Moreover, \(\mathrm{Re}\,\omega (x,z)\ge c(z)>0\) for \(\mathrm{Im}\,z\ne 0\), so that we have a stronger estimate

$$\begin{aligned} \Big | \frac{a (y, z)}{a (x, z)}\Big | \le e^{-c(z) (y-x)}, \quad y\ge x, \quad c(z)>0, \quad \mathrm{Im}\,z\ne 0. \end{aligned}$$

(2.13)

2.2 Multiplicative substitution

Instead of a solution \( \theta (x ,z)\) of Eq. (2.1), we introduce a function

$$\begin{aligned} u (x ,z)= a(x ,z)^{-1} \theta (x ,z). \end{aligned}$$

(2.14)

Lemma 2.3

Let r(x, z) be given by formula (2.10). Then Eq. (2.1) for \( \theta (x ,z)\) is equivalent to the equation

$$\begin{aligned} ( p (x) u '(x, z ) )'- 2 \omega (x ,z) p (x) u '(x, z ) = r (x ,z) u (x, z ) \end{aligned}$$

(2.15)

for the function (2.14).

Proof

A direct differentiation of the relation \(\theta = a u\) shows that

$$\begin{aligned} (p\theta ' )'= (p a' u)'+ (p a u')' = (p a' )' u + (p u' )' a -2 \omega pa u' \end{aligned}$$

where we have taken (2.5) into account. It follows that

$$\begin{aligned} -(p\theta ' )' + (q-z)\theta = \big (-(pa' )' + (q-z)a \big ) u + \big (-(pu' )' + 2 \omega p u' \big ) a. \end{aligned}$$

Since the first term on the right equals rau, we see that

$$\begin{aligned} -(p\theta ' )' + (q-z)\theta = \big (-(pu' )' + 2 \omega p u' + ru\big ) a. \end{aligned}$$

Thus Eq. (2.1) for \(\theta \) and (2.15) coincide. \(\square \)

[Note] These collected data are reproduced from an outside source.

-- ==== Sys2Proof/Machine/Control.lean ====
section
/-! DEFINITION. The admin commands for self-tests, power state, roles, firmware storage and the pack (R249 to R261). -/

namespace Sys2Proof.Machine

/-- The code in OPTIONS bits [3:0]. -/
def optCode (e : Entry) : Nat := e.options % 16

/-! Self-tests (R249 to R254) -/

/-- A self-test starts where none runs (R249). -/
def startTest (n kind : Nat) (s : State) : State :=
  if s.cmd.testRunning ≠ 0 then finish n St.selfTest 0 s else finish n St.success 0 (beginTest kind s)

/-- SELF_TEST_SHORT (R249, R250): a code other than 1, 2 and 0xF is refused. -/
def execSelfTestShort (cid : Nat) (s : State) : Result :=
  runAdmin cid .selfTest (fun e => optCode e != 2 && optCode e != 15) (fun n c t =>
    if optCode c.e = 1 then startTest n 1 t else refuse n 0 t) s

/-- SELF_TEST_EXTENDED (R251): SHORT comes first. -/
def execSelfTestExtended (cid : Nat) (s : State) : Result :=
  runAdmin cid .selfTest (fun e => optCode e == 2) (fun n _ t => startTest n 2 t) s

/-- SELF_TEST_ABORT (R253). -/
def execSelfTestAbort (cid : Nat) (s : State) : Result :=
  runAdmin cid .selfTest (fun e => optCode e == 15) (fun n _ t => finish n St.success 0 (endTest 2 0 t)) s

/-- SELF_TEST_RESUME (R252): 5 s have passed with no entry pending and none in flight. Suspended time does not count as running time. -/
def execSelfTestResume (s : State) : Result :=
  if s.cmd.testSuspended && !s.ioPending && !s.ioInFlight then
    .next { s with cmd := { s.cmd with testSuspended := false, testStart := s.cmd.testStart + (s.clock - s.cmd.testPaused) } }
  else .next s

/-- The schedules of an array's grazes start (R251). -/
def restartGraze (a : Nat) (s : State) : State :=
  onCare a (fun c => { c with
    next := []
    started := (List.range 9).map (fun k => (k, s.clock))
    overdue := [] }) s

/-- EXTENDED has grazed every row of an array: `reads` is what the members of its rows read, first and under the row's lock. -/
def endExtendedOn (reads : List (Nat × RowTwice)) (a : Nat) (s : State) : State :=
  let mine := (reads.filter (fun r => r.1 == a && decide (r.2.row < (s.geo a).rows))).map (fun r => r.2)
  let found := (mine.filter (fun r => s.mismatches a r.row none r.first && s.confirms a r.row r.again)).length
  let s1 := grazeRows a none (mine.map (fun r => r.row)) mine (stat a 1 (s.geo a).rows s)
  restartGraze a { s1 with cmd := { s1.cmd with
    testRows := s1.cmd.testRows + (s.geo a).rows
    testMismatch := s1.cmd.testMismatch + found } }

/-- Members of an array that are not erased and not awake. -/
def State.asleepMembers (s : State) (a : Nat) : List Nat :=
  (List.range (s.geo a).members).filter (fun m => !(s.erasedMembers a).contains m && !s.awakeMember a m)

/-- The members of the array that EXTENDED grazes next are woken; after the last array the test ends. -/
def nextTestArray (s : State) : State :=
  match s.cmd.testLeft with
  | [] => endTest (if s.cmd.testFail = 0 then 0 else 1) s.cmd.testFail s
  | a :: _ => forEach ((s.asleepMembers a).map (s.physMember a)) wakeSlot s

/-- The first step of SHORT that fails, 0 for none (R250): what the steps find outside the model is `failStep`; step 2 fails where a fitted,
learned pack has no valid slot (R331), and an engine or a core that fails its test makes step 3 or 4 fail. -/
def State.shortFails (s : State) (f : ShortFindings) : Nat :=
  let fails := [f.failStep, if s.lcapLost then 2 else 0, if f.engines.isEmpty then 0 else 3, if f.cores.isEmpty then 0 else 4].filter (fun k => k != 0)
  fails.foldl min (fails.headD 0)

/-- The steps of SHORT have run: a learned-capacity slot is written again from its valid partner (R331), and engines and cores that failed are
retired (R108, R458). -/
def endShort (f : ShortFindings) (s : State) : State :=
  forEach f.cores (fun c t => retireCore c.1.val c.2 t)
    (forEach f.engines (fun e t => settleEngine e.val (onEng e.val (fun x => { x with retireDue := true }) t)) (healLcap s))

/-- SELF_TEST_DONE (R250, R251, R254): SHORT ends, of EXTENDED first its SHORT part and then the graze of each array in turn, whose members have to
be awake. `found` is what the steps of SHORT find, `reads` what the rows' members read, first and again under the lock.
A test that stands suspended does not end. -/
def execSelfTestDone (found : ShortFindings) (reads : List (Nat × RowTwice)) (s : State) : Result :=
  if s.cmd.testRunning = 0 ∨ s.cmd.testSuspended = true then .next s
  else if !s.cmd.testGrazes then
    let fail := s.shortFails found
    let s1 := endShort found s
    let left := if s.cmd.testRunning = 2 then s.validArrays else []
    .next (after (nextTestArray { s1 with cmd := { s1.cmd with testFail := fail, testGrazes := true, testLeft := left } }))
  else match s.cmd.testLeft with
  | [] => .next (after (nextTestArray s))
  | a :: rest =>
    if !(s.asleepMembers a).isEmpty then .next (after (nextTestArray s))
    else
      let s1 := endExtendedOn reads a s
      .next (after (nextTestArray { s1 with cmd := { s1.cmd with testLeft := rest } }))

/-! Power state (R255, R256) -/

/-- A command has begun and waits in a list of the firmware. -/
def beginCmd (n : Nat) (s : State) : State := onCmd n (fun x => { x with begun := true }) s

/-- A PARK or a WAKE waits for its mode. -/
def awaitPark (n : Nat) (s : State) : State :=
  beginCmd n { s with cmd := { s.cmd with parkCmds := addOnce s.cmd.parkCmds n } }
def awaitWake (n : Nat) (s : State) : State :=
  beginCmd n { s with cmd := { s.cmd with wakeCmds := addOnce s.cmd.wakeCmds n } }

/-- POWER_STATE_QUERY (R255): a code other than 0, 1 and 2 is refused. -/
def execPowerStateQuery (cid : Nat) (s : State) : Result :=
  runAdmin cid .powerState (fun e => optCode e != 1 && optCode e != 2) (fun n c t =>
    if optCode c.e = 0 then finish n St.success t.mode t else refuse n 0 t) s

/-- POWER_STATE_PARK (R255). -/
def execPowerStatePark (cid : Nat) (s : State) : Result :=
  runAdmin cid .powerState (fun e => optCode e == 1) (fun n _ t =>
    if t.mode = Mode.parked then finish n St.success t.mode t
    else if t.modeIn [Mode.waking, Mode.takeover, Mode.serving] then
      let t1 := awaitPark n t
      settle { t1 with sys := { t1.sys with parkPending := true } }
    else if t.mode = Mode.draining then awaitPark n t
    else finish n St.notActive t.mode t) s

/-- POWER_STATE_WAKE (R255): in DRAINING the wake takes effect after the park (R33). -/
def execPowerStateWake (cid : Nat) (s : State) : Result :=
  runAdmin cid .powerState (fun e => optCode e == 2) (fun n _ t =>
    if t.mode = Mode.serving then finish n St.success t.mode t
    else if t.mode = Mode.parked then (if t.active then startWake (awaitWake n t) else finish n St.notActive t.mode t)
    else if t.modeIn [Mode.waking, Mode.takeover] then awaitWake n t
    else if t.mode = Mode.draining then
      let t1 := awaitWake n t
      { t1 with sys := { t1.sys with wakePending := true } }
    else finish n St.notActive t.mode t) s

/-! Roles (R258) -/

/-- A refusal of ROLE_CONTROL: the reason above the mode. -/
def refuseRole (n reason : Nat) (s : State) : State := refuse n (reason * 256 + s.mode) s

/-- A ROLE_CONTROL waits for its handover or its mode. -/
def awaitRole (n action : Nat) (s : State) : State :=
  beginCmd n { s with cmd := { s.cmd with roleCmds := s.cmd.roleCmds ++ [(n, action)] } }

/-- Whether ROLE_CONTROL's code is this action. -/
def roleAction (a : Nat) (e : Entry) : Bool := optCode e == a

/-- SWAP (R258): a code that names no action is refused here. -/
def execSwap (cid : Nat) (s : State) : Result :=
  runAdmin cid .roleControl (fun e => decide (optCode e < 2) || decide (5 < optCode e)) (fun n c t =>
    if optCode c.e ≠ 1 then refuse n t.mode t
    else if !t.active then finish n St.notActive t.mode t
    else if t.on Reg.FOV_CTRL_HOLD then refuseRole n 4 t
    else if !t.partnerLive then refuseRole n 1 t
    else settle (wantHandover false (awaitRole n 1 t))) s

/-- ENTER_SERVICE (R258, R364 reason 10). -/
def execEnterService (cid : Nat) (s : State) : Result :=
  runAdmin cid .roleControl (roleAction 2) (fun n c t =>
    if t.mode = Mode.service then finish n St.success t.mode t
    else if t.on Reg.FOV_CTRL_HOLD then refuseRole n 4 t
    else if t.active && t.partnerLive then settle (wantHandover true (awaitRole n 2 t))
    else if t.active && bitOf c.e.options 8 == 0 then refuseRole n 2 t
    else
      let t1 := awaitRole n 2 t
      settle { t1 with sys := { t1.sys with servicePending := true } }) s

/-- LEAVE_SERVICE (R27, R258): into STANDBY while the partner holds ACTIVE_N, else into WAKING with both lines claimed. A position
conflict (R474) and RPR_POST.FATAL (R454) keep the module in SERVICE; the spec names no reason for that refusal. -/
def execLeaveService (cid : Nat) (s : State) : Result :=
  runAdmin cid .roleControl (roleAction 3) (fun n _ t =>
    if t.mode ≠ Mode.service then refuseRole n 3 t
    else if t.sys.posConflict || t.on Reg.RPR_POST_FATAL then useFree (refuseRole n (t.freeVal 8) t)
    else if t.on Reg.FOV_STATUS_ACTIVE_LINE then
      let t1 := enterStandby (roleChanged t.role 0 (setF Reg.FOV_CTRL_STANDBY_ROLE 1 t))
      settle (finish n St.success t1.mode t1)
    else
      let t1 := leaveParked (claimLines t)
      settle (finish n St.success t1.mode t1)) s

/-- SET_PREFERRED (R258, R359): stored in MRAM on both modules. -/
def execSetPreferred (cid : Nat) (s : State) : Result :=
  runAdmin cid .roleControl (roleAction 4) (fun n c t =>
    let b := specField c.e 40 1
    if 1 < b then refuse n t.mode t
    else
      let t1 := setF Reg.FOV_CTRL_PREF_B b t
      finish n St.success t1.mode (sendMir .config (t1.configArgs [10]) t1)) s

/-- REVERT_NOW (R258, R372): `tested` and `persists` as for the hold-off's end. Where nothing is to revert it completes at once. -/
def execRevertNow (cid : Nat) (tested persists : Bool) (s : State) : Result :=
  runAdmin cid .roleControl (roleAction 5) (fun n _ t =>
    if t.on Reg.FOV_CTRL_HOLD then refuseRole n 4 t
    else if !t.active then finish n St.success t.mode t
    else if t.mayExchange then
      let t1 := exchangeRoles t
      finish n St.success t1.mode t1
    else if !t.partnerLive then refuseRole n 1 t
    else
      let ended := t.fov.holdoffStart.isSome || t.fov.holdoffOver
      let t1 : State := { t with fov := { t.fov with holdoffStart := none, holdoffOver := ended } }
      if t1.mayRevert tested persists then settle (wantHandover false (awaitRole n 5 t1))
      else finish n St.success t1.mode t1) s

/-! Firmware storage (R259, R260) -/

/-- FIRMWARE_STAGE (R259): `data` is what the host buffer holds; a stage at offset 0 discards what was staged before. -/
def execFirmwareStage (piece : StagePiece) (s : State) : Result :=
  runAdmin piece.cid .firmwareStage (fun _ => true) (fun n c t =>
    let off := specField c.e 40 4
    let len := bufferLen c.e
    if off % 4096 ≠ 0 ∨ len % 4096 ≠ 0 ∨ 2 ^ 20 < len ∨ 2 ^ 26 < off + len then refuse n 0 t
    else withBuffer n c len (fun u0 =>
      let u := fromHost c.e u0
      finish n St.success 0 { u with cmd := { u.cmd with
        staged := (if off = 0 then [] else u.cmd.staged.filter (fun p => p.1 != off)) ++ [(off, padTo len piece.data)] } }) t) s

/-- The staged pieces cover an image of a length without a gap. -/
def covers (pieces : List (Nat × List Nat)) (len : Nat) : Bool :=
  let ends := (sortBy (fun a b => decide (a.1 ≤ b.1)) pieces).foldl (fun e p => if p.1 ≤ e then max e (p.1 + p.2.length) else e) 0
  decide (len ≤ ends)

/-- Slot and action of a FIRMWARE_COMMIT. -/
def commitSlot (e : Entry) : Nat := bits e.options 0 2
def commitAction (e : Entry) : Nat := bits e.options 4 3

/-- The first reason of R260 against a commit that stores the staged image, or 0. -/
def State.storeRefusal (s : State) (e : Entry) (x : ImageFacts) : Nat :=
  let slot := commitSlot e
  if slot ≠ 1 ∧ slot ≠ 2 then 6
  else if commitAction e = 3 ∧ s.mode ≠ Mode.service then 5
  else if slot = s.get Reg.SYS_BOOT_SLOT then 7
  else if s.cmd.staged.isEmpty then 1
  else if !covers s.cmd.staged x.length then 2
  else if !x.signed then 3
  else if !x.ours then 4
  else 0

/-- A verified image is stored in a slot. -/
def storeImage (slot number : Nat) (s : State) : State :=
  { s with sys := { s.sys with images := Assoc.set s.sys.images slot number } }

/-- FW_COMMIT_STORE (R260, action 0); an action that has no name is refused here. -/
def execFwCommitStore (cid : Nat) (image : ImageFacts) (s : State) : Result :=
  runAdmin cid .firmwareCommit (fun e => commitAction e == 0 || decide (4 < commitAction e)) (fun n c t =>
    if commitAction c.e ≠ 0 then refuse n 0 t
    else
      let r := t.storeRefusal c.e image
      if r ≠ 0 then refuse n (r * 256) t else finish n St.success 0 (storeImage (commitSlot c.e) image.number t)) s

/-- FW_COMMIT_STORE_ACTIVATE_NEXT (R260, action 1). -/
def execFwCommitStoreActivateNext (cid : Nat) (image : ImageFacts) (s : State) : Result :=
  runAdmin cid .firmwareCommit (fun e => commitAction e == 1) (fun n c t =>
    let r := t.storeRefusal c.e image
    if r ≠ 0 then refuse n (r * 256) t
    else finish n St.success 0 (setF Reg.SYS_BOOT_NEXT_SLOT (commitSlot c.e) (storeImage (commitSlot c.e) image.number t))) s

/-- FW_COMMIT_ACTIVATE_NEXT (R260, action 2). -/
def execFwCommitActivateNext (cid : Nat) (s : State) : Result :=
  runAdmin cid .firmwareCommit (fun e => commitAction e == 2) (fun n c t =>
    let slot := commitSlot c.e
    if slot ≠ 1 ∧ slot ≠ 2 then refuse n (6 * 256) t
    else if (Assoc.find t.sys.images slot).isNone then refuse n (1 * 256) t
    else finish n St.success 0 (setF Reg.SYS_BOOT_NEXT_SLOT slot t)) s

/-- FW_COMMIT_INSTALL_ROOT (R260, action 4): the staged certificate becomes the operator firmware root. -/
def execFwCommitInstallRoot (cid : Nat) (image : ImageFacts) (s : State) : Result :=
  runAdmin cid .firmwareCommit (fun e => commitAction e == 4) (fun n c t =>
    let slot := commitSlot c.e
    let r := if slot ≠ 1 ∧ slot ≠ 2 then 6 else if t.mode ≠ Mode.service then 5 else if t.cmd.staged.isEmpty then 1
      else if !covers t.cmd.staged image.length then 2 else if !image.signed then 3 else 0
    if r ≠ 0 then refuse n (r * 256) t
    else finish n St.success 0 { t with cmd := { t.cmd with operatorFwRoot := some (Config.digest image.number) } }) s

/-! The pack (R261, R333) -/

/-- PACK_AUTHENTICATE (R261, R333): a code that names no action is refused here. -/
def execPackAuthenticate (cid : Nat) (ok : Bool) (s : State) : Result :=
  runAdmin cid .packAuth (fun e => optCode e != 2 && optCode e != 3) (fun n c t =>
    if optCode c.e ≠ 1 then refuse n 0 t
    else if t.bat.desc.isNone then finish n St.success 2 t
    else
      let t1 := authOutcome ok { t with bat := { t.bat with authFails := 0 } }
      finish n St.success (b2n (!(ok && t.chainsToRoot))) t1) s

/-- The fitted pack is checked against the roots now installed, and authenticated again (R333). -/
def rootChanged (ok : Bool) (s : State) : State :=
  if s.bat.desc.isNone then s else authOutcome ok { s with bat := { s.bat with authFails := 0 } }

/-- PACK_INSTALL_ROOT (R261, R333): `root` is the certificate in the buffer. -/
def execPackInstallRoot (cid root : Nat) (ok : Bool) (s : State) : Result :=
  runAdmin cid .packAuth (fun e => optCode e == 2) (fun n c t =>
    if t.mode ≠ Mode.service then refuse n 0 t
    else if 4096 < bufferLen c.e then finish n St.fragmentError 0 t
    else withBuffer n c (bufferLen c.e) (fun u0 =>
      let u := fromHost c.e u0
      finish n St.success 3 (rootChanged ok { u with bat := { u.bat with operatorRoot := some (Config.digest root) } })) t) s

/-- PACK_REMOVE_ROOT (R261, R333). -/
def execPackRemoveRoot (cid : Nat) (ok : Bool) (s : State) : Result :=
  runAdmin cid .packAuth (fun e => optCode e == 3) (fun n _ t =>
    if t.mode ≠ Mode.service then refuse n 0 t
    else finish n St.success 3 (rootChanged ok { t with bat := { t.bat with operatorRoot := none } })) s

end Sys2Proof.Machine
end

Next, we reduce differential equation (2.15) to an integral equation.

Lemma 2.4

Let \(z\in \Pi \), and let u(x, z) be a solution of differential equation (2.15) such that

$$\begin{aligned} \lim _{x\rightarrow \infty }u (x, z ) =1. \end{aligned}$$

(2.16)

Then

$$\begin{aligned} u(x, z )= 1 + \int _{x}^\infty G (x,y,z) r (y, z )u (y, z ) \mathrm{d}y \end{aligned}$$

(2.17)

where

$$\begin{aligned} G (x,y,z)= a (y,z)^2 \int _{x}^y p(s)^{-1} a (s,z)^{-2} \mathrm{d}s. \end{aligned}$$

(2.18)

Proof

Set

$$\begin{aligned} v(x, z )=p(x) u '(x, z ) \quad \mathrm{and} \quad \rho (x, z ) = r (x ,z) u (x, z ). \end{aligned}$$

(2.19)

Then (2.15) yields a differential equation

$$\begin{aligned} v '(x, z ) - 2 \omega (x ,z) v(x, z ) = \rho (x ,z) \end{aligned}$$

of first order for the function v(x, z). In view of (2.5), its solution is given by the equality

$$\begin{aligned} v(x, z )= - a(x,z)^{-2} \Big (\int _{x} ^\infty a(y,z)^2 \rho (y, z ) \mathrm{d}y +c\Big ) \end{aligned}$$

where we have to choose \(c=0\) because \(a(x,z)^{-2}\) exponentially grows as \(x\rightarrow \infty \). Therefore the function u(x, z) satisfying (2.16) and (2.19) can be recovered by the formula

$$\begin{aligned}&u(x, z )=1 -\int _{x}^\infty p(s)^{-1} v(s, z ) \mathrm{d}s=1\\&\quad + \int _{x}^\infty p(s)^{-1} a (s,z)^{-2} \Big (\int _{s} ^\infty a (y,z)^2 \rho (y, z ) \mathrm{d}y \Big ) \mathrm{d}s. \end{aligned}$$

By virtue of (2.13), Fubini’s theorem allows us to interchange the order of integrations here. This yields Eq. (2.17). \(\square \)

2.3 Integral equation

The following assertion plays the crucial role in the analysis of Eq. (2.17) as z approaches the half-axis \((0,\infty )\) (the continuous spectrum of H).

Lemma 2.5

For \(z\in {{\,\mathrm{clos}\,}}\Pi {\setminus }\{0\}\) and \(y\ge x\ge x_{1} (z)\), kernel (2.18) is uniformly bounded:

$$\begin{aligned} | G (x,y,z) |\le C<\infty . \end{aligned}$$

(2.20)

Proof

Set \( \tau = (p \omega )^{-1}\). According to (2.8) and (2.9), we have

$$\begin{aligned} \tau \in L^\infty \quad \mathrm{and} \quad \tau ' \in L^1 \end{aligned}$$

(2.21)

Integrating by parts, we see that

$$\begin{aligned} 2\int _{x}^y p(s)^{-1} a (s)^{-2} \mathrm{d}s&= \int _{x}^y \tau (s ) \mathrm{d} a (s)^{-2}\\&= \tau (y) a (y)^{-2} - \tau (x) a (x)^{-2} -\int _{x}^y \tau '(s) a (s)^{-2}\mathrm{d}s. \end{aligned}$$

Multiplying this equality by \(a (y)^{2} \) and using estimate (2.12) and relations (2.21), we get bound (2.20). \(\square \)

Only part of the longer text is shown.